4  Transforms Reference

The six pure column-transform functions in R/transforms/. Each:

4.1 R/transforms/tax_period.R

transform_tax_period(dt, logger = NULL, tax_year_bounds = tax_year_range())

Parses the 6-char YYYYMM source tax_period field into integer tax_year and tax_month derived columns. Keeps tax_period as character (preserves leading zeros).

Validates: 6 digits, tax_year in [1989, current_year+1], tax_month in [1, 12]. Invalid rows → NA on the derived cols (the source tax_period is preserved as-is), counted in the log warning.

4.2 R/transforms/ein.R

transform_ein(dt, logger = NULL)

Normalizes EINs to the canonical IRS display format XX-XXXXXXX (10 chars, hyphen between digits 2 and 3). Strips any embedded hyphens and whitespace in the source, zero-pads to 9 digits, then inserts the hyphen.

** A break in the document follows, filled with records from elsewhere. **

-- ==== Sys2Proof/Laws/KeptCells.lean ====
section
/-! SUPPORT. The cell instructions, the flip and the abort of a wave keep the canonical form of memory. -/

namespace Sys2Proof.Machine

@[simp] theorem State.postCycle_mem (s : State) (part : Nat) (b : Binding) (rs : List (Nat × Word)) :
    (s.postCycle part b rs).mem = s.mem := by
  unfold State.postCycle
  exact foldl_mem _ (fun s r => by
    dsimp only
    generalize List.find? _ _ = o
    cases o with
    | none => rfl
    | some g => dsimp only; generalize g.supervisor = o; cases o with
      | none => rfl
      | some sup => dsimp only; split <;> rfl) _ _
@[simp] theorem State.installBinding_mem (s : State) (part id : Nat) (b : Binding) :
    (s.installBinding part id b).mem = s.mem := by
  unfold State.installBinding; split
  · rfl
  · exact State.postCycle_mem _ _ _ _
@[simp] theorem State.modMyPart_mem (s : State) (f : Partition → Partition) : (s.modMyPart f).mem = s.mem := (rfl)
theorem cellOp_keeps {f : FE} {s : State} {k : State → Out} (h : Memory.Kept s.mem)
    (hk : ∀ t, Memory.Kept t.mem → Keeps (k t)) : Keeps (cellOp f s k) :=
  guarded_keeps h (hk _ (by simp [h]))
theorem namedCell_keeps {f : FE} {s : State} {k : Nat → Cell → Out} (h : Memory.Kept s.mem)
    (hk : ∀ id c, Keeps (k id c)) : Keeps (namedCell f s k) := by
  unfold namedCell; split
  · simp [h]
  · exact hk _ _
theorem execCellDef_keeps (f : FE) (s : State) (h : Memory.Kept s.mem) : Keeps (execCellDef f s) := by
  refine cellOp_keeps h fun s h => ownRead_keeps h fun x => ?_
  dsimp only; split
  · simp [h]
  · split
    · simp [h]
    · split
      · exact State.settle_keeps _ _ h
      · (repeat' split) <;> simp [h]
theorem execCellBind_keeps (f : FE) (s : State) (h : Memory.Kept s.mem) : Keeps (execCellBind f s) := by
  refine cellOp_keeps h fun s h => ownRead_keeps h fun x => namedCell_keeps h fun id c => ?_
  extract_lets p b
  split
  · simp [h]
  · generalize List.getLast? _ = o
    cases o <;> simp [h]
theorem execCellPut_keeps (f : FE) (s : State) (h : Memory.Kept s.mem) : Keeps (execCellPut f s) := by
  refine cellOp_keeps h fun s h => ownSpan_keeps h (namedCell_keeps h fun id c => ?_)
  split
  · simp [h]
  · refine ownRead_keeps h fun x => ?_
    split
    · simp [h]
    · split
      · exact State.settle_keeps _ _ h
      · exact retireE_keeps _ _ _ (State.landBytes_kept _ _ (by simp [h]))
theorem execCellGet_keeps (f : FE) (s : State) (h : Memory.Kept s.mem) : Keeps (execCellGet f s) := by
  refine cellOp_keeps h fun s h => ownSpan_keeps h (namedCell_keeps h fun id c => ownSpan_keeps h ?_)
  split
  · exact State.settle_keeps _ _ h
  · rename_i e
    simp [State.loadBytes_kept h e]
theorem execCellCommit_keeps (f : FE) (s : State) (h : Memory.Kept s.mem) : Keeps (execCellCommit f s) := by
  refine cellOp_keeps h fun s h => ?_
  simp [h]
theorem execCellState_keeps (f : FE) (s : State) (h : Memory.Kept s.mem) : Keeps (execCellState f s) := by
  refine cellOp_keeps h fun s h => namedCell_keeps h fun id c => ?_
  simp [h]
theorem execCellStateFlip_keeps (f : FE) (s : State) (h : Memory.Kept s.mem) : Keeps (execCellStateFlip f s) := by
  refine cellOp_keeps h fun s h => ?_
  simp [h]
theorem execCellStateAbort_keeps (f : FE) (s : State) (h : Memory.Kept s.mem) : Keeps (execCellStateAbort f s) := by
  refine cellOp_keeps h fun s h => ?_
  simp [h]
theorem execCellDrop_keeps (f : FE) (s : State) (h : Memory.Kept s.mem) : Keeps (execCellDrop f s) := by
  refine cellOp_keeps h fun s h => namedCell_keeps h fun id c => ?_
  dsimp only; (repeat' split) <;> simp [h]
@[simp] theorem State.releaseReads_mem (s : State) (part wave : Nat) : (s.releaseReads part wave).mem = s.mem := (rfl)
@[simp] theorem State.endWave_mem (s : State) (part : Nat) (w : Wave) : (s.endWave part w).mem = s.mem := by
  unfold State.endWave
  rw [State.releaseReads_mem]
  exact (foldl_mem _ (fun s e => by simp) _ _).trans (by simp)
theorem execWaveFlip_keeps (s : State) (h : Memory.Kept s.mem) : Keeps (execWaveFlip s) := by
  unfold execWaveFlip; dsimp only
  generalize Partition.firstSealed _ = o
  cases o with
  | none => simp [h]
  | some w => dsimp only; split <;> simp [h]
theorem execWaveAbort_keeps (s : State) (h : Memory.Kept s.mem) : Keeps (execWaveAbort s) := by
  unfold execWaveAbort; dsimp only
  generalize Partition.firstSealed _ = o
  cases o with
  | none => simp [h]
  | some w => dsimp only; split <;> simp [h]

end Sys2Proof.Machine
end

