-- ==== Sys2Proof/Laws/KeptCoherence.lean ====
section
/-! SUPPORT. The directory, the arrays and the host keep the canonical form of memory. -/

namespace Sys2Proof.Machine

theorem execDirectoryRequest_keeps (s : State) (h : Memory.Kept s.mem) : Keeps (execDirectoryRequest s) := by
  unfold execDirectoryRequest; extract_lets a core part; split
  · simp [h]
  · split
    · simp [h]
    · split
      · simp [h]
      · rw [keeps_next]; split <;> simp [h]
theorem execDirectoryMerge_keeps (s : State) (h : Memory.Kept s.mem) : Keeps (execDirectoryMerge s) := by
  unfold execDirectoryMerge; extract_lets a l quiet; split
  · simp [h]
  · split
    · simp [h]
    · split
      · simp [h]
      · split
        · simp [h]
        · split <;> simp [h]
theorem execArrayWake_keeps (s : State) (h : Memory.Kept s.mem) : Keeps (execArrayWake s) := by
  exact (keeps_next _).2 (State.wakeArray_kept _ _ h)
@[simp] theorem State.physicalPoke_kept (s : State) (pa : Nat) (b : Byte) (h : Memory.Kept s.mem) :
    Memory.Kept (s.physicalPoke pa b).mem := by
  unfold State.physicalPoke; split
  · exact State.poke_kept _ _ _ (State.dirtyL2_kept _ _ (State.everyCore_kept _ _ (fun s n h => by simp [h]) h))
  · exact State.poke_kept _ _ _ (by simp [h])
theorem State.hostRead_keeps (s : State) (ps : List Place) (h : Memory.Kept s.mem) : Keeps (s.hostRead ps) := by
  unfold State.hostRead; dsimp only; exact (keeps_next _).2 h
theorem execHostAccess_keeps (s : State) (h : Memory.Kept s.mem) : Keeps (execHostAccess s) := by
  have hp : Memory.Kept ((((List.range 8).map (s.cur.args.addr + ·)).zip (bytesOfNat 8 s.cur.args.word.toNat)).foldl
      (fun s e => s.physicalPoke e.1 e.2) s).mem := foldl_kept _ (fun s e h => by simp [h]) _ _ h
  have hr (ps : List Place) : Keeps (s.hostRead ps) := State.hostRead_keeps s ps h
  have hu : Keeps (.next (s.tell .unsupportedRequest)) := (keeps_next _).2 h
  unfold execHostAccess; extract_lets a; split
  · simp [h]
  · split
    · split
      · exact hu
      · split
        · exact (keeps_next _).2 hp
        · exact hr _
    · split
      · split
        · exact (keeps_next _).2 (State.cmdStore_kept _ _ _ h)
        · simp
        · exact hu
      · split
        · exact hr _
        · simp
        · exact hu

end Sys2Proof.Machine
end

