-- ==== Sys2Proof/Laws/PerInstr.lean ====
section
/-! SUPPORT. The family Opcode of LAWS.json: what holds of the word of every instruction, one lemma per constructor. -/

namespace Sys2Proof.Laws.Opcode

/-- How many cells a row of the opcode map of R70 fills, its row index OPC[9:4]; row 0 is apart, as its column 0 is
ILLEGAL. -/
def filled : Nat → Nat
  | 0x01 | 0x02 | 0x03 | 0x08 | 0x09 | 0x0A | 0x10 | 0x16 | 0x1C | 0x1D => 16
  | 0x04 => 13
  | 0x0B => 9
  | 0x11 => 14
  | 0x17 => 4
  | 0x1E => 12
  | _ => 0

/-- The cell of an opcode in the map of R70 holds an instruction. -/
def cell (opc : BitVec 10) : Bool := opc == 1 || opc.toNat % 16 < filled (opc.toNat / 16)

/-- R70: the word of an instruction has an opcode whose cell of the map holds an instruction. -/
def Statement (i : Instr) : Prop := ∀ w : IWord, encode i = some w → cell (wOpc w) = true

/-- An event row has no word. -/
theorem of_none {i : Instr} (h : encode i = none) : Statement i := by
  intro w hw; rw [h] at hw; cases hw
/-- A format Q instruction whose opcode has a filled cell. -/
theorem of_FQ {i : Instr} {f : FQ} {opc : BitVec 10} (h : encode i = some (f.word opc)) (hc : cell opc = true) :
    Statement i := by
  intro w hw; rw [h] at hw; cases hw; rw [FQ.wOpc_word]; exact hc
/-- A format V instruction whose opcode has a filled cell. -/
theorem of_FV {i : Instr} {f : FV} {opc : BitVec 10} (h : encode i = some (f.word opc)) (hc : cell opc = true) :
    Statement i := by
  intro w hw; rw [h] at hw; cases hw; rw [FV.wOpc_word]; exact hc
/-- A format I instruction whose opcode has a filled cell. -/
theorem of_FI {i : Instr} {f : FI} {opc : BitVec 10} (h : encode i = some (f.word opc)) (hc : cell opc = true) :
    Statement i := by
  intro w hw; rw [h] at hw; cases hw; rw [FI.wOpc_word]; exact hc
/-- A format T instruction whose opcode has a filled cell. -/
theorem of_FT {i : Instr} {f : FT} {opc : BitVec 10} (h : encode i = some (f.word opc)) (hc : cell opc = true) :
    Statement i := by
  intro w hw; rw [h] at hw; cases hw; rw [FT.wOpc_word]; exact hc
/-- A format E instruction whose opcode has a filled cell. -/
theorem of_FE {i : Instr} {f : FE} {opc : BitVec 10} (h : encode i = some (f.word opc)) (hc : cell opc = true) :
    Statement i := by
  intro w hw; rw [h] at hw; cases hw; rw [FE.wOpc_word]; exact hc
/-- A format M instruction whose opcode has a filled cell. -/
theorem of_FM {i : Instr} {f : FM} {opc : BitVec 10} (h : encode i = some (f.word opc)) (hc : cell opc = true) :
    Statement i := by
  intro w hw; rw [h] at hw; cases hw; rw [FM.wOpc_word]; exact hc
/-- A format B instruction whose opcode has a filled cell. -/
theorem of_FB {i : Instr} {f : FB} {opc : BitVec 10} (h : encode i = some (f.word opc)) (hc : cell opc = true) :
    Statement i := by
  intro w hw; rw [h] at hw; cases hw; rw [FB.wOpc_word]; exact hc

end Sys2Proof.Laws.Opcode

open Sys2Proof
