theorem engineVisit_bringsIn (s : State) (core : Nat) (write : Bool) (ps : List Place) (i : Settled s) :
    BringsIn s (s.engineVisit core write ps) := by
  unfold State.engineVisit
  refine foldl_bringsIn _ (fun s p i => ?_) _ s i
  have a := noteLeaf_bringsIn s core (dieOf core) p true i
  dsimp only
  split
  · rename_i h _
    have q := a.trans (homeRequest_bringsIn _ h write a.settled)
    have d := a.trans ((dirtyL2_onlyL2 _ h a.settled.1).bringsIn a.settled)
    have f := a.trans ((fillL2_onlyL2 _ h a.settled.1).bringsIn a.settled)
    have dq := q.trans ((dirtyL2_onlyL2 _ h q.settled.1).bringsIn q.settled)
    have fq := q.trans ((fillL2_onlyL2 _ h q.settled.1).bringsIn q.settled)
    (repeat' split) <;> first
      | with_reducible exact d
      | with_reducible exact f
      | with_reducible exact dq
      | with_reducible exact fq
  · exact a

end Sys2Proof.Machine
end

The hyphen forces character typing on CSV re-read (so fread can’t auto-detect as integer and strip leading zeros). Invalid sources (non-numeric, empty) → NA.

4.3 R/transforms/subsection.R

transform_subsection_cd(dt, logger = NULL)

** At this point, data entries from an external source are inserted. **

/-! Helpers, bonds, barriers, phases. -/

/-- A state whose helper h1 is live. -/
def helped : State := base.modMe (fun c => c.modCtx 1 (fun x => { x with live := true }))
theorem witness_Helpers :
    base.isControl = true ∧ (inCtx 1).isControl = false ∧ (base.me.ctx 1).live = false ∧ (base.me.ctx 1).ticket = none ∧
      base.gangOf 0 = some loadedGang ∧ loadedGang.supervisor = none ∧ (helped.me.ctx 1).live = true ∧
      (base.me.ctx 11).live = false ∧ (base.me.ctx 11).halted = false ∧ ((helped.me.ctx 1).live = true ∧ helped.my.wait = none) ∧
      (inCtx 11).isHod = true ∧ (inCtx 10).my.shippedTo = none ∧ 1 ≤ (inCtx 10).cur.ctx.val := by decide +kernel
theorem witness_HelperReturn :
    let s := { forCore base 0 3 with posts := [.helperReturn 0 3] }
    Post.helperReturn s.cur.args.core s.cur.args.ctx.val ∈ s.posts := by decide +kernel
/-- R166: HSTART without a helper named starts the lowest free one, its argument in s2. -/
theorem test_hstart_lowest :
    nextIs (exec (.hstart (e 1 0 2 0 1)) (helped.setSA 2 7)) (fun t => t.sa 1 == 2 && (t.me.ctx 2).live &&
      (t.me.ctx 2).sa 2 == 7 && (t.me.ctx 2).pc == 0x40) = true := by decide +kernel
/-- R166: in a helper HSTART answers 3. -/
theorem test_hstart_in_helper :
    nextIs (exec (.hstart (e 1 0 0 0)) (inCtx 2)) (fun t => t.my.sa 1 == 3) = true := by decide +kernel
/-- A stretcher to the east of its neighbour, and one that follows the bond of that neighbour. -/
def stretcher (m : StreamMode) : State :=
  { pair with cores := [(0, { loadedCore with gwm1 := 1, mode := m }), (1, { loadedCore with vx := 1, gwm1 := 1 })],
              cur := { pair.cur with core := 1 } }
theorem witness_Bonds :
    let s := stretcher .bondHeader
    s.isControl = true ∧ s.guard 0 0 = true ∧ s.me.vx ≠ 0 ∧ s.me.mode = .attached ∧ base.me.vx = 0 ∧
      s.peer s.cur.core (s.me.vx.toNat - 1) s.me.vy.toNat = some 0 ∧ (s.core 0).mode = .bondHeader ∧
      ((stretcher .attached).core 0).mode = .attached ∧ okPc (linePc s.my.pc 1 0) = true ∧ okPc (linePc s.my.pc 1 5) = false := by
  decide +kernel
theorem lone_stretcher (n : Nat) : ((stretcher .attached).core n).mode ≠ .follower (stretcher .attached).cur.core := by
  rcases n with _ | _ | n
  · decide +kernel
  · decide +kernel
  · intro h; cases h
/-- A core in a bond, and an origin whose stream holds a GMERGE of label 7. -/
def merging : State :=
  let i : StreamItem := { pc := 0, instr := .gmerge (e 0 0 0 0 7), next := 1, taken := false, guard := true, clk := 3, word := 0,
                          lineWord := 0, last := none, sig := none, again := false }
  { pair with clk := 9, cores := [(0, { loadedCore with gwm1 := 1, stream := [i] }),
              (1, { loadedCore with vx := 1, gwm1 := 1, mode := .bondHeader })], cur := { pair.cur with core := 1 } }
theorem witness_Gattach :
    merging.me.mode ≠ .attached ∧ (merging.gangOf 1).map (·.origin) = some 0 ∧ (merging.core 0).stream.length = 1 ∧
      ((stretcher .attached).core 0).stream = [] ∧ (stretcher .attached).my.wait = none := by decide +kernel
/-- R215: a core that waits since before it takes the GMERGE of its label; without one it waits. -/
theorem test_gattach :
    let w := { kind := .gattach 7, since := 2, limit := 100 : Wait }
    nextIs (exec (.gattach (e 1 0 0 0 7)) (merging.modMy (fun c => { c with wait := some w })))
      (fun t => t.me.mode == .attached && t.sa 1 == 0 && t.me.spos == 1) = true := by decide +kernel
/-- A core whose last arrival at .gang is pending. -/
def arrived : State := (forCore base 0 0).modMe (fun c => { c with bars := c.bars.setIfInBounds 2 { count := 1, pending := true, number := 3 } })
/-- As it, at the completion of the scope .gang: four clocks after the last arrival. -/
def completing : State := { arrived with clk := 4, cur := { arrived.cur with args := { arrived.cur.args with index := 3 } } }
theorem witness_Barriers :
    base.me.phase ≠ .openPhase ∧ (base.me.bars.getD 2 {}).pending = false ∧ base.my.wait = none ∧
      (arrived.me.bars.getD 2 {}).pending = true ∧ (coreWith (fun c => { c with phase := .openPhase })).me.phase = .openPhase := by
  decide +kernel
theorem witness_BarrierCompletion :
    let s := completing
    s.participants s.cur.args.core 3 = [0] ∧ (s.barrierGangs s.cur.args.core 3).all (fun g => g.state == .running) = true ∧
      s.gangOf s.cur.args.core = some loadedGang ∧ (s.gangs.map (·.gid)).Nodup ∧
      ((s.core 0).bars.getD 2 {}).at_ + clocks172 loadedGang s.cur.args.index = s.clk ∧
      [0].Nodup ∧ ((s.core 0).bars.getD 2 {}).pending = true ∧ ((s.core 0).bars.getD 2 {}).number = 3 ∧
      (s.core 0).dcache = [] ∧ (s.core 0).resil = false ∧ s.cur.args.index = 3 := by decide +kernel
/-- R171: BARA arrives and goes on; R172: completion clears the arrival. -/
theorem test_bara :
    nextIs (exec (.bara (e 0 0 0 0 5 3)) base) (fun t => (t.me.bars.getD 2 {}).pending && (t.me.bars.getD 2 {}).number == 5 && t.my.pc == 1) = true := by
  decide +kernel
theorem test_barrier_completes :
    nextIs (exec .barrierCompletion completing) (fun t => !(t.me.bars.getD 2 {}).pending && t.me.barSince) = true := by decide +kernel
/-- A core that has waited for the other of its gang longer than its BTO of 10. -/
def overdue : State :=
  let w := { kind := .barDone 3 none, since := 0, limit := 10 : Wait }
  let c := { loadedCore with gwm1 := 1, bars := loadedCore.bars.setIfInBounds 2 { count := 1, pending := true, number := 3 },
                             ctxs := loadedCore.ctxs.setIfInBounds 0 { Context.reset with live := true, wait := some w } }
  forCore { pair with clk := 11, cores := [(0, c), (1, { loadedCore with vx := 1, gwm1 := 1 })] } 0 0
theorem witness_BarTimeout :
    let s := overdue
    let x := (s.core 0).ctx 0
    x.stop = none ∧ x.halted = false ∧ (s.core 0).parked = false ∧ (s.core 0).seq.joining = false ∧ s.isHeld 0 = false ∧
      x.wait = some { kind := .barDone 3 none, since := 0, limit := 10 } ∧ 10 < s.clk - 0 ∧
      ((s.core 0).bars.getD 2 {}).raised = false ∧ s.participants 0 3 = [0, 1] ∧
      [0, 1].filter (fun n => !((s.core n).bars.getD 2 {}).pending && !((s.core n).ctx 0).halted) = [1] ∧ s.cur.core = 0 := by
  decide +kernel
/-- R172: the operand of BARTIMEOUT: the first absent core, how many are absent, the number and the scope. -/
theorem test_bartimeout :
    nextIs (exec .btoExpiry overdue) (fun t => t.me.fltrec.w0.extractLsb' 16 8 == 15 && t.me.fltrec.w2 == 0x0000000100010303) = true := by
  decide +kernel

/-- The entry: LEN 20, wires 0 to 10. -/
def entry : PlanEntry := BitVec.ofNat 128 (20 + 10 * 2 ^ 32)
/-- A gang whose slot table holds it, its core in phase `p`, at clock `clk`. -/
def phased (p : Phase) (clk : Nat) (ds : List Driving := []) : State :=
  let c := { loadedCore with phase := p, barSince := true }
  forCore { base with clk := clk, gangs := [{ loadedGang with plan := [entry], drivings := ds }], cores := [(0, c)] } 0 0
theorem witness_Exchange :
    sound235 (inForce (phased .compute 0) 0) ∧ (inForce (phased .compute 0) 0).getLsbD 48 = false ∧
      ((phased .compute 0).gangOf 0).map (·.plan.length) = some 1 ∧ (phased .compute 0).me.phase = .compute ∧
      (phased .compute 0).me.barSince = true ∧ (phased .openPhase 3).me.phase = .openPhase ∧
      wired235 entry 10 ∧ (entry.extractLsb' 16 10).toNat ≤ 10 ∧ (10 : Nat) ≤ (entry.extractLsb' 32 10).toNat ∧
      ¬ wired235 entry 960 ∧ (phased .openPhase 20).phaseClock 0 = (phased .openPhase 20).me.phaseStart + (entry.extractLsb' 0 16).toNat ∧
      (phased .openPhase 20).collided 0 = none ∧ (phased .openPhase 20).me.captures = [] ∧ (phased .openPhase 20).my.wait = none ∧
      (inCtx 11).isControl = false := by
  unfold sound235 wired235; decide +kernel
/-- R235: XPH opens the phase at its clock; an XEND off its clock is XPHASE. -/
theorem test_xph :
    nextIs (exec (.xph (e 0 0 0 0 0)) (phased .compute 7)) (fun t => t.me.phase == .openPhase && t.me.phaseStart == 7) = true := by
  decide +kernel
theorem test_xend_early :
    nextIs (exec (.xend (e 0 0 0 0)) (phased .openPhase 19)) (fun t => t.me.fltrec.w0.extractLsb' 16 8 == 9) = true := by
  decide +kernel
/-- R236: XSEND drives its wire with reg(A) at its phase clock. -/
theorem test_xsend :
    nextIs (exec (.xsend (e 0 5 0 0 3)) ((phased .openPhase 4).setSA 5 9)) (fun t => t.gangs.all (fun g =>
      g.drivings == [{ core := 0, wire := 3, val := 9, clk := 4, pc := 0, ref := 4, die := 0 }])) = true := by decide +kernel
/-- A driving of wire 3 and a capture of it at the clock at which it is present at the tap. -/
def capturing : State :=
  let d : Driving := { core := 0, wire := 3, val := 9, clk := 4, pc := 0, ref := 4, die := 0 }
  let s := phased .openPhase 12 [d]
  s.modMe (fun c => { c with captures := [{ reg := 5, wire := 3, phaseClk := 4 + s.delay 0 0, pc := 0 }] })
theorem witness_Capture :
    let s := capturing
    s.me.captures = [{ reg := 5, wire := 3, phaseClk := 4 + s.delay 0 0, pc := 0 }] ∧ 4 + s.delay 0 0 ≤ s.phaseClock 0 ∧
      s.me.excluded = false ∧ (3#10).toNat < 960 ∧ (s.gangOf 0).isSome = true := by decide +kernel
/-- R236: a capture reads the one driving that is present. -/
theorem test_capture :
    nextIs (exec .xmuxCapture capturing) (fun t => t.sa 5 == 9 && t.me.captures.isEmpty) = true := by decide +kernel
/-- Two cores that drive one wire at one clock. -/
def colliding : State :=
  let d : Driving := { core := 0, wire := 3, val := 9, clk := 4, pc := 0, ref := 4, die := 0 }
  let g := { loadedGang with w := 2, cores := [0, 1], plan := [entry], drivings := [d, { d with core := 1, ref := 3 }] }
  let c := { loadedCore with gwm1 := 1, phase := .openPhase }
  let done := { c with vx := 1, ctxs := c.ctxs.setIfInBounds 0 { Context.reset with halted := true } }
  let s := { base with clk := 40, gangs := [g], cores := [(0, c), (1, done)] }
  { s with cur := { s.cur with args := { core := 0, index := 3, gid := 1 } } }
theorem witness_Hold :
    (∃ n ∈ loadedGang.cores, ((phased .openPhase 3).core n).phase = .openPhase) ∧
      (phased .openPhase 3).cur.args.index ∉ ([] : List Nat) ∧ (phased .openPhase 3).gang? 1 ≠ none ∧
      (¬ ∃ n ∈ loadedGang.cores, ((phased .compute 3).core n).phase = .openPhase) := by decide +kernel
/-- A gang that a throttle has reached, at a barrier, outside a phase, and one whose limit is over. -/
def throttled (barrierAt clk : Nat) : State :=
  let s := phased .compute clk
  { s with gangs := [{ loadedGang with throttle := some (900, 0), barrierAt := barrierAt }] }
theorem witness_Throttle :
    let s := throttled 7 7
    let u := throttled 0 (1000 * Config.clkPerUs)
    s.gang? s.cur.args.gid = some { loadedGang with throttle := some (900, 0), barrierAt := 7 } ∧ s.gangs.length = 1 ∧ s.clk = 7 ∧
      u.gang? u.cur.args.gid = some { loadedGang with throttle := some (900, 0), barrierAt := 0 } ∧ u.gangs.length = 1 ∧
      (¬ ∃ n ∈ loadedGang.cores, (u.core n).phase = .openPhase) ∧ max 0 0 + 1000 * Config.clkPerUs ≤ u.clk := by decide +kernel
/-- R242: the first agent that holds sets HOLD 4 clk later in a gang of one course. -/
theorem test_hold :
    nextIs (exec .holdRaise (phased .openPhase 3)) (fun t => t.gangs.all (fun g => g.holders == [0] && g.holds == [(7, none)])) = true := by
  decide +kernel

Coerces subsection_cd to integer, validates against KNOWN_SUBSECTION_CODES (loaded from data/lookups/subsection_codes.csv). Unknown codes → NA on subsection_cd.

Also derives the is_501c3 boolean column: TRUE iff subsection_cd == 3, strict (NA subsection → is_501c3 = FALSE, never NA). Strictness avoids three-valued logic for downstream filters.

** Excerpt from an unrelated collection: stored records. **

-- ==== Sys2Proof/Machine/RegTable.lean ====
section
/-! DEFINITION. The register tables of the spec as data: width, reset value and reset domain of every field, and place,
width, access types and fields of every register (R7 to R12, R20, R41 and the register section of every chapter).
A field reset of 0 stands for "boot" (nothing is written before the ROM boot: log entry 5) and for "—". -/

namespace Sys2Proof.Machine

/-- How software may access a field (R7). -/
inductive Acc where
  | ro | rw | w1c | w1s | wo
  deriving DecidableEq, Repr

/-- Width in bits, reset value and reset domain of a field. -/
structure FieldInfo where
  width : Nat
  reset : Nat
  dom : Dom
  deriving DecidableEq, Repr

/-- Where a field stands in its register, and how it is accessed; `lk` is the LK type of R7. -/
structure Slice where
  f : Field
  hi : Nat
  lo : Nat
  acc : Acc
  lk : Bool
  deriving DecidableEq, Repr

/-- A register: offset of its first instance from its block's base, stride and number of instances, whether it is 64 bits
wide, whether each agent has its own copy, and its fields, highest first. -/
structure RegDesc where
  off : Nat
  stride : Nat
  n : Nat
  wide : Bool
  perAgent : Bool
  fields : List Slice
  deriving DecidableEq, Repr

4.4 R/transforms/financial_amounts.R

transform_financial_amounts(dt, cols, logger = NULL)

Coerces a vector of column names to numeric. Per cell: strips $ and commas, converts parens-wrapped values (e.g., (500)) to negatives, treats empty / "-" as NA.

Parse failures per column are counted and logged. Already-numeric columns are skipped (the harmonized columns coming from fread are usually already numeric; this transform handles the 2012 .dat case where everything reads as character).

System-boundary check: stops with an error if any column name in cols isn’t present in dt.

4.5 R/transforms/indicators.R

transform_indicators(dt, cols, logger = NULL)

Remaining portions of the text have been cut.